ON Friday, President Peter Mutharika flew out to United States of America for the 72nd United Nations General Assembly (Unga). And as usual, there is so much news accompanying the trip. The Unga, in this corner of the globe, has never been short of controversy and drama.

Last time there was the Unga, Mutharika played a disappearing act, leaving Malawians speculating about his health. After the meeting, Mutharika stayed on for a month or so while his spin doctors were all over the place peddling lies that the old man was in robust health and holding other important meetings.

All the lies were to be proven when the big man returned home with one functioning arm. He had been sick. After all who does not go under the weather? In 2014, the Unga trip also brought its own issues.


Fresh from the 2014 elections victory, Mutharika took the trip as a grand opportunity to reward his hangers-on who helped him to the top. The entourage from Malawi was the largest at the 2014 Unga. Chiefs, cousins, uncles, aunties and cronies of Mutharika— some of whom can neither read nor write, let alone comprehend complex issues—all made the dollar churning trip at the expense of the taxpayer.

When asked for an explanation on why the whole village had to be flown to the US, the responses Malawians got were the usual ones that border on executive arrogance and rehearsed lies. The recent trip is not different.

Before the trip, it has been Minister of Foreign Affairs Emmanuel Fabiano and Minister of Information Nicholas Dausi taking turns to give Malawians information that is likely false.


Fabiano—that man who miserably failed at the Ministry of Education—wants us to believe that only 19 people are on the junket to the US. You and I know that chances that he is telling the truth are next to zero. We cannot easily believe him knowing well that he is serving a government that thrives on lies.

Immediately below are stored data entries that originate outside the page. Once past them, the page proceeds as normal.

-- ==== Sys2Proof/Laws/Step.lean ====
section
/-! SUPPORT. What one step can do, said once (70_reset_and_hazards.md R101, R104): reset, a cycle with no command, a
discarded command, an accepted command, an illegal word. Every claim about all steps is a case analysis over
`step_cases`. -/

namespace Sys2Proof.Machine

/-- While PHASE = IDLE no sequencer step runs (60_exceptions.md R100). -/
theorem State.sequencerStep_idle {s : State} (h : s.phase = .idle) : s.sequencerStep = s := by
  simp [State.sequencerStep, h]

theorem State.sequencerStep_round {s : State} (h : s.phase = .round) : s.sequencerStep = s.roundStep := by
  simp [State.sequencerStep, h]

theorem State.sequencerStep_final {s : State} (h : s.phase = .final) : s.sequencerStep = s.finalStep := by
  simp [State.sequencerStep, h]

/-- The sequencer reads nothing that the host's side of a busy cycle writes (70_reset_and_hazards.md R104), nor the
pending inputs. -/
theorem State.sequencerStep_withHost (s : State) (ks : Vector Byte 32) (is cs : Vector Byte 8) (o : Bool)
    (inp : List CycleInput) (r : Response) :
    State.sequencerStep { s with keystg := ks, ivstg := is, ctrstg := cs, ovr := o, inputs := inp, response := r } =
      { s.sequencerStep with keystg := ks, ivstg := is, ctrstg := cs, ovr := o, inputs := inp, response := r } := by
  obtain ⟨u, hu⟩ : ∃ u : State,
      u = { s with keystg := ks, ivstg := is, ctrstg := cs, ovr := o, inputs := inp, response := r } := ⟨_, rfl⟩
  rw [← hu]
  have hp : u.phase = s.phase := by rw [hu]
  have hq : u.q = s.q := by rw [hu]
  obtain h | h | h : s.phase = .idle ∨ s.phase = .round ∨ s.phase = .final := by cases s.phase <;> simp
  · rw [State.sequencerStep_idle h, State.sequencerStep_idle (hp.trans h), hu]
  · rw [State.sequencerStep_round h, State.sequencerStep_round (hp.trans h)]
    by_cases h79 : s.q = 79
    · rw [State.roundStep_last h79, State.roundStep_last (hq.trans h79), hu]
    · rw [State.roundStep_notLast h79, State.roundStep_notLast (hq ▸ h79), hu]
  · rw [State.sequencerStep_final h, State.sequencerStep_final (hp.trans h), hu]
    rfl

/-- While PHASE ≠ IDLE, both sides' writes together are the sequencer's step with the host's staging bytes, OVR and
answer. -/
theorem State.land_busy {s h : State} (hb : s.phase ≠ .idle) :
    s.land h = { s.sequencerStep with
      keystg := h.keystg, ivstg := h.ivstg, ctrstg := h.ctrstg, ovr := h.ovr, response := h.response } := by
  simp [State.land, hb]

theorem State.land_idle {s h : State} (hb : s.phase = .idle) : s.land h = h := by
  simp [State.land, hb]

/-- A cycle whose access writes no command: the sequencer's step, and at most staging and the answer beside it. -/
theorem State.land_sameButStaging {s h : State} (hs : SameButStaging s h) : SameButStaging s.sequencerStep (s.land h) := by
  obtain ⟨ks, is, cs, r, rfl⟩ := hs
  by_cases hb : s.phase = .idle
  · rw [State.land_idle hb, State.sequencerStep_idle hb]
    exact ⟨ks, is, cs, r, rfl⟩
  · rw [State.land_busy hb]
    refine ⟨ks, is, cs, r, ?_⟩
    have := State.sequencerStep_ovr s
    simp only [← this]

/-- The present cycle's input is the head of the pending ones. -/
theorem State.nextInput_cons {s : State} {c : CycleInput} {rest : List CycleInput} (h : s.inputs = c :: rest) :
    s.nextInput = c := by
  simp [State.nextInput, h]

/-- A cycle whose access is `wr32 0x30, w` writes `w` to CMD. -/
theorem State.cmdWrite_cmd {s : State} {w : Word} {rest : List CycleInput}
    (h : s.inputs = .ofAccess (.cmd s.page w) :: rest) : s.cmdWrite = some w := by
  have ho : offsetOf s.page (coreBase s.page + 0x30) = some 0x30 := offsetOf_coreBase_add s.page 0x30 (by decide)
  simp only [State.cmdWrite, State.nextInput_cons h]
  simp [CycleInput.ofAccess, Access.cmd, Access.wr32, cmdWordOf, ho]

/-- The cycle that writes `w` to CMD: the host's side is Command(w), answered `done`. -/
theorem step_of_cmd {s u : State} {w : Word} {rest : List CycleInput}
    (h : s.inputs = .ofAccess (.cmd s.page w) :: rest) (hu : commandWrite w s = .next u) :
    step s = .next (s.land { u with response := .done }).consumeInput := by
  have ho : offsetOf s.page (coreBase s.page + 0x30) = some 0x30 := offsetOf_coreBase_add s.page 0x30 (by decide)
  have hw : cmdWordOf s.page (some (.cmd s.page w)) = some w := by
    simp [Access.cmd, Access.wr32, cmdWordOf, ho]
  simp [step, cycle, State.nextInput_cons h, CycleInput.ofAccess, hostSide, hostAccess_cmd hw, hu, writeDone]

/-- A cycle that writes a word to the staging registers of an idle CORE (20_memory.md R43). -/
theorem step_of_stagingWrite {s : State} {off : Nat} {v : Word} {rest : List CycleInput}
    (hi : s.inputs = .ofAccess (.wr32 s.page off v) :: rest) (hp : s.phase = .idle) (ho : off < 0x30)
    (h4 : off % 4 = 0) :
    step s = .next { s.storeWord (BitVec.ofNat 8 off) v with inputs := rest, response := .done } := by
  have hoff := offsetOf_coreBase_add s.page off (by omega)
  have h : hostAccess (.wr32 s.page off v) s =
      .next { s.storeWord (BitVec.ofNat 8 off) v with response := .done } := by
    simp only [hostAccess, Access.wr32, hoff]
    interval_cases off <;> first | omega | rfl
  simp only [step, cycle, State.nextInput_cons hi, CycleInput.ofAccess, hostSide, h, Bool.false_eq_true, if_false]
  rw [State.land_idle hp]
  simp [State.consumeInput, hi]

/-- A cycle without reset and without a CMD write. -/
theorem step_of_noCommand {s : State} (hr : s.nextInput.rst = false) (hc : s.cmdWrite = none) :
    ∃ u, SameButStaging s.sequencerStep u ∧ step s = .next u.consumeInput := by
  have hw : cmdWordOf s.page s.nextInput.access = none := by simpa [State.cmdWrite, hr] using hc
  obtain ⟨u, hu, hs⟩ := hostSide_noCommand _ s hw
  exact ⟨_, State.land_sameButStaging hs, by simp [step, cycle, hr, hu]⟩

/-- A cycle with RST asserted (70_reset_and_hazards.md R101). -/
theorem step_of_reset {s : State} (hr : s.nextInput.rst = true) :
    step s = .next (s.resetCycle s.nextInput.access).consumeInput := by
  simp [step, cycle, hr]

/-- What one step can do. -/
theorem step_cases {s t : State} (h : step s = .next t) :
    (s.nextInput.rst = true ∧ t = (s.resetCycle s.nextInput.access).consumeInput) ∨
    (s.nextInput.rst = false ∧ s.cmdWrite = none ∧
      ∃ u, SameButStaging s.sequencerStep u ∧ t = u.consumeInput) ∨
    (s.nextInput.rst = false ∧ s.discards ∧
      t = { s.sequencerStep with ovr := true, response := .done, inputs := s.inputs.tail }) ∨
    (∃ i u, s.nextInput.rst = false ∧ s.phase = .idle ∧ s.accepted = some (.command i) ∧ exec i s.accept = .next u ∧
      t = { u with response := .done, inputs := s.inputs.tail }) ∨
    (∃ why, s.nextInput.rst = false ∧ s.phase = .idle ∧ s.accepted = some (.illegal why) ∧
      t = { illegalCommand s.accept with response := .done, inputs := s.inputs.tail }) := by
  unfold step cycle at h
  by_cases hr : s.nextInput.rst = true
  · rw [if_pos hr] at h
    cases h
    exact .inl ⟨hr, rfl⟩
  right
  rw [if_neg hr] at h
  have hr : s.nextInput.rst = false := by simpa using hr
  have hcw : s.cmdWrite = cmdWordOf s.page s.nextInput.access := by simp [State.cmdWrite, hr]
  cases hc : cmdWordOf s.page s.nextInput.access with
  | none =>
    obtain ⟨u, hu, hs⟩ := hostSide_noCommand _ s hc
    rw [hu] at h
    cases h
    exact .inl ⟨hr, hcw.trans hc, _, State.land_sameButStaging hs, rfl⟩
  | some v =>
    right
    obtain ⟨a, ha⟩ : ∃ a, s.nextInput.access = some a := by
      cases hn : s.nextInput.access with
      | none => simp [hn, cmdWordOf] at hc
      | some a => exact ⟨a, rfl⟩
    rw [ha] at hc
    have hcw : s.cmdWrite = some v := by rw [hcw, ha, hc]
    rw [ha] at h
    simp only [hostSide, hostAccess_cmd hc] at h
    by_cases hb : s.phase = .idle
    · right
      have hb' : s.busy = false := by simpa using hb
      have hacc : s.accepted = some (decode v) := by simp [State.accepted, hb, hcw]
      cases hd : decode v with
      | command i =>
        left
        rw [commandWrite_command hb' hd] at h
        cases he : exec i s.accept with
        | next u =>
          simp only [he, writeDone] at h
          cases h
          refine ⟨i, u, hr, hb, hd ▸ hacc, he, ?_⟩
          have := (exec_environment he).1
          simp [State.land_idle hb, State.consumeInput, this]
        | fault f => exact absurd he (exec_ne_fault i _ f)
        | refused r => exact absurd he (exec_ne_refused i _ r)
      | illegal why =>
        right
        rw [commandWrite_illegal hb' hd] at h
        simp only [writeDone] at h
        cases h
        refine ⟨why, hr, hb, hd ▸ hacc, ?_⟩
        simp [State.land_idle hb, State.consumeInput, illegalCommand]
    · left
      have hb' : s.busy = true := by simpa using hb
      rw [commandWrite_busy _ _ hb'] at h
      simp only [writeDone] at h
      cases h
      refine ⟨hr, ⟨hb', by simp [hcw]⟩, ?_⟩
      rw [State.land_busy hb]
      simp [State.consumeInput]

/-! ### Runs -/

/-- `runCycles` is the run of the host's interface. -/
theorem core_run_eq (n : Nat) (s : State) : Sys2Proof.core.run n s = runCycles n s := by
  induction n generalizing s with
  | zero => rfl
  | succ n ih =>
    cases h : step s <;>
      simp only [Host.Core.run, runCycles, h, show Sys2Proof.core.step s = _ from h]
    · exact ih _
    · rfl
    · rfl

/-- The first step of a run. -/
theorem runCycles_succ {s t : State} (n : Nat) (h : step s = .next t) : runCycles (n + 1) s = runCycles n t := by
  simp [runCycles, h]

/-- A run of `m + n` cycles is a run of `m` and then one of `n`. -/
theorem runCycles_add {s t : State} (m n : Nat) (h : runCycles m s = .next t) :
    runCycles (m + n) s = runCycles n t := by
  induction m generalizing s with
  | zero =>
    cases h
    rw [Nat.zero_add]
  | succ m ih =>
    rw [Nat.add_right_comm]
    simp only [runCycles] at h ⊢
    cases hs : step s with
    | next u =>
      rw [hs] at h
      exact ih h
    | fault f => simp [hs] at h
    | refused r => simp [hs] at h

end Sys2Proof.Machine
end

Look here, had it been that what Fabiano is telling the nation is true, then his colleague Dausi would not have been elusive on the amount of money that has been drawn from Treasury for that trip. Last time, when Francis Kasaila was Minister of Foreign Affairs and was asked to give details on the trip to Unga, his answers were as usual, rude and evasive.

Until today, the nation is in the dark on how much money the government spends on these Unga trips. Next year—God willing— Mutharika will again take his whole clan to the US for another Unga. Malawians will attempt to ask questions and nothing will be made known to them. The reason this happens is that politicians and all those close to power know that we are a timid nation that prefers to look away and expect things will change themselves.

It seems we are just okay when these bandits abuse our taxes and keep the expenditure sheets in secret. Until that time, when we will no longer leave accountability checks to activists and journalists, this nation will still carry the tag of the poorest nation on earth.

The reason Fabiano is able to tell us his bogus numbers while Dausi has the cheek to challenge us that if we want the figure we should go to the Treasury, is that these people know that we are just a nation that does not care. Dausi, being Minister of Information owes us an explanation on government business and that includes telling us who is on the trip to Unga and how much of our tax has been used on them.

Dausi’s job is not to tantalise us with his gobbledegook but to keep us in the know. If all he has for us are his superfluous terms, then we are as good as not having an Information Minister. Malawians sometimes can leave you depressed.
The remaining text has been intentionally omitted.